Max Centobene, pictured above, and Felix Gilbert greet each other on a mentorship video call. Each week, mentorship pairs get together virtually to answer check in prompts and get to know each other.

In high school, it is common to feel left out or ‘othered’, but for students in the LGBTQ+ community this ‘otherness’ is too often a reality amongst straight and cis-gendered peers. Enter the Gender and Sexuality Alliance (GSA), a club geared towards fostering community and conversation between queer students at White Station. 

Started fifteen years ago by teachers Monique Fisher and Tricia Phillips, White Station’s GSA has revamped in 2020 to provide a safe space for LGBTQ+ students. Felix Gilbert (10) has struggled with his sense of belonging at White Station but has found a home in GSA.

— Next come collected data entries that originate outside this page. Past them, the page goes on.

-- ==== Sys2Proof/Syntax.lean ====
section
/-! DEFINITION. The instructions (R89) and the entries of the node table (R34). -/

namespace Sys2Proof

/-- The complete instruction list (R89), one constructor per row of spec/opcode_table.json. No
instruction has an operand (R37, R81, R131). -/
inductive Instr where
  /-- DL, stream bit 0: descend left (R112). -/
  | dl
  /-- DR, stream bit 1: descend right (R113). -/
  | dr
  /-- START, a command word with bit 0 set: begin a decode run (R131). -/
  | start
  deriving DecidableEq, Repr

/-- A valid entry of the node table (R34); an entry nothing has written is the absence of one. -/
inductive NodeEntry where
  /-- `leaf(sym)`: holds a byte value. -/
  | leaf (sym : Byte)
  /-- `internal(left, right)`: holds the handles of its two children. -/
  | internal (left right : Handle)
  deriving DecidableEq, Repr

/-- The encoded form of an instruction: the two places one comes from (R80). -/
inductive Encoded (cw : Nat) where
  /-- Format S: one stream bit (R81). -/
  | streamBit (b : Bool)
  /-- Format C: a `CW`-bit word written to register 0, CTRL (R83). -/
  | command (v : BitVec cw)
  deriving DecidableEq, Repr

end Sys2Proof
end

“As an LGBT student, it’s really hard to be a part of a school community when you feel like you’re the only one like you. When I discovered that our school had a GSA I was like, hey, I should be with people like me,” Gilbert said.

Gilbert also takes part in GSA’s new mentorship program, which pairs together under and upperclassmen, so younger queer students have someone to go to for advice and friendship. Gilbert is paired with Max Centobene (12), who came out as transgender his sophomore year and wishes mentorship would have been available sooner to smooth his own transition. 

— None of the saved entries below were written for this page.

-- ==== Sys2Proof/Machine/State.lean ====
section
/-! DEFINITION. The machine's state (10_state.md): everything R20 gives the block, and the model's own
fields for the host's moves and for free values. Plain data. -/

namespace Sys2Proof.Machine

/-- The register STATE (R21). -/
inductive RunState where
  /-- No run since reset. -/
  | idle
  /-- A run is in progress and the engine steps. -/
  | run
  /-- The last run emitted exactly SYMCOUNT symbols. -/
  | done
  /-- The last START or the last run ended with an error. -/
  | error
  deriving DecidableEq, Repr

/-- The register ERR: exactly four values (R22, U3). -/
inductive ErrCode where
  | none
  /-- The payload ran out: the source's TruncatedPayload (R191). -/
  | trunc
  /-- The walk needed an invalid node entry (R192). -/
  | tree
  /-- A count exceeded a capacity at START (R193). -/
  | alloc
  deriving DecidableEq, Repr

/-- The block: the complete state of R20, for count registers of `cw` bits. `NODE`, `PAY` and `OUT`
are lists of the locations written since reset, addresses strictly rising (assumption 20). -/
structure Block (cw : Nat) where
  /-- STATE (R21). -/
  runState : RunState
  /-- ERR (R22). -/
  err : ErrCode
  /-- ROOT: handle of the tree's root (R23). -/
  root : Handle
  /-- SYMCOUNT: number of symbols the run must emit (R24). -/
  symcount : BitVec cw
  /-- PAYLEN: number of payload bytes that belong to the run (R25). -/
  paylen : BitVec cw
  /-- CUR: the current tree pointer (R26). -/
  cur : Handle
  /-- EMITTED: the emitted-symbol counter (R27). -/
  emitted : BitVec cw
  /-- BYTEPOS: index of the byte that holds the next stream bit (R28). -/
  bytepos : BitVec cw
  /-- BITIDX: how many bits of that byte have been consumed (R29). -/
  bitidx : BitVec 3
  /-- NODE: the node table (R34); a handle that is not listed is `invalid`. -/
  node : List (Nat × NodeEntry)
  /-- PAY: the payload buffer (R35); an index that is not listed holds an unspecified byte (U1). -/
  pay : List Host.Cell
  /-- OUT: the output buffer (R36); an index that is not listed holds an unspecified byte (U1). -/
  out : List Host.Cell
  /-- The MODEL's own: how many RESETs have drawn PAY and OUT anew (U1; assumption 2). -/
  epoch : Nat
  deriving DecidableEq, Repr

/-- The host operations of R130. START is `regWrite 0 v` with `v[0] = 1` (R131). -/
inductive HostOp (cw : Nat) where
  | regRead (n : Nat)
  | regWrite (n : Nat) (v : BitVec cw)
  | nodeWrite (h : Handle) (w : NodeWord)
  | nodeRead (h : Handle)
  | payWrite (i : Nat) (B : Byte)
  | payRead (i : Nat)
  | outRead (i : Nat)
  | reset
  deriving DecidableEq, Repr

/-- One place in the total order of R142: whose move it is. -/
inductive Turn (cw : Nat) where
  /-- The engine's. -/
  | engine
  /-- The host's, with its operation. -/
  | host (op : HostOp cw)
  deriving DecidableEq, Repr

/-- What a host operation returns (R130). -/
inductive Reply (cw : Nat) where
  /-- RegRead: a `CW`-bit word. -/
  | word (v : BitVec cw)
  /-- NodeRead: a 20-bit `{valid, word}`. -/
  | node (v : NodeReadWord)
  /-- PayRead, OutRead: a byte. -/
  | byte (v : Byte)
  deriving DecidableEq, Repr

/-- The machine at any parameters (R4): the block, and the host's side of it. -/
structure State.At (P : Params) extends Block P.cw where
  /-- The MODEL's own: the moves of host and engine still to come, in order; when none is left the
  engine moves alone (R142; assumption 4). -/
  turns : List (Turn P.cw)
  /-- The MODEL's own: what the last host operation returned (assumption 6). -/
  reply : Option (Reply P.cw)
  /-- The MODEL's own: how many fresh values (U2) have been drawn (assumption 3). -/
  draws : Nat
  deriving DecidableEq, Repr

/-- The machine at the spec's default parameters (R4; assumption 1). -/
abbrev State : Type := State.At Config.params

/-- The reasons a step of the model stops. The spec's own errors are states, not stops (R198). -/
inductive Fault where
  /-- The engine would read PAY at an index at or above PAY_CAP, which does not exist (R59). Raised by
  the fetch (`fetch`). SAFE: the model stops where the spec says no run comes (assumption 7). -/
  | payIndexOutOfRange
  /-- The engine would write OUT at an index at or above OUT_CAP, which does not exist (R59). Raised by
  DL and DR (`emit`). SAFE: the model stops where the spec says no run comes (assumption 7). -/
  | outIndexOutOfRange
  deriving DecidableEq, Repr

/-- The reasons a step of the model refuses. -/
inductive Refusal where
  /-- An instruction without a meaning, raised by an arm of `exec`: no arm does. SAFE. -/
  | notModelled (mnemonic : String)
  deriving DecidableEq, Repr

/-- The block after RESET (R40), with the draw of PAY and OUT numbered `epoch`. -/
def Block.reset (cw : Nat) (epoch : Nat) : Block cw where
  runState := .idle
  err := .none
  root := 0
  symcount := 0
  paylen := 0
  cur := 0
  emitted := 0
  bytepos := 0
  bitidx := 0
  node := []
  pay := []
  out := []
  epoch := epoch

/-- The machine at any parameters right after reset (R40), with no move of the host pending. -/
def State.At.reset (P : Params) : State.At P where
  toBlock := Block.reset P.cw 0
  turns := []
  reply := none
  draws := 0

/-- The machine right after reset (R40). -/
def State.reset : State := State.At.reset Config.params

/-- The state with another block: what every effect on the block goes through. -/
def State.At.withBlock {P : Params} (s : State.At P) (b : Block P.cw) : State.At P :=
  { s with toBlock := b }

end Sys2Proof.Machine
end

“In high school, I was starting to figure stuff out more, but I still didn’t realize I was trans until sophomore year because I had only seen one or two experiences of trans-masculine people…” Centobene said. “I feel like if I had had an in-person resource that had a similar experience to me, I would have realized who I was a lot sooner and been a lot more comfortable.”

This older mentor is an aid to students like Gilbert, for whom high school is not always a safe environment. Many queer and transgender students do not know who will be accepting of their identities and who will ostracize them, so safe spaces like the GSA and the mentorship program are indispensable.

“It reminds you that you’re not weird or different. There’s someone that connects with you on that level,” Fisher said. “We have a few students who are still not out to their parents or their families, and so it gives them someone that doesn’t make them feel out of place.”

While advice and support are fundamental aspects of mentorship, perhaps the most important part of the program and GSA is the sense of community built through discussion and fun. In a space where they can purely be themselves, queer students have come out of their shells to form friendships in GSA.

“At the end of the day, even though I am giving advice and stuff, my mentee is my friend. I get to meet him; I get to learn new things about him, and learning new things about people is very important to me,” Centobene said.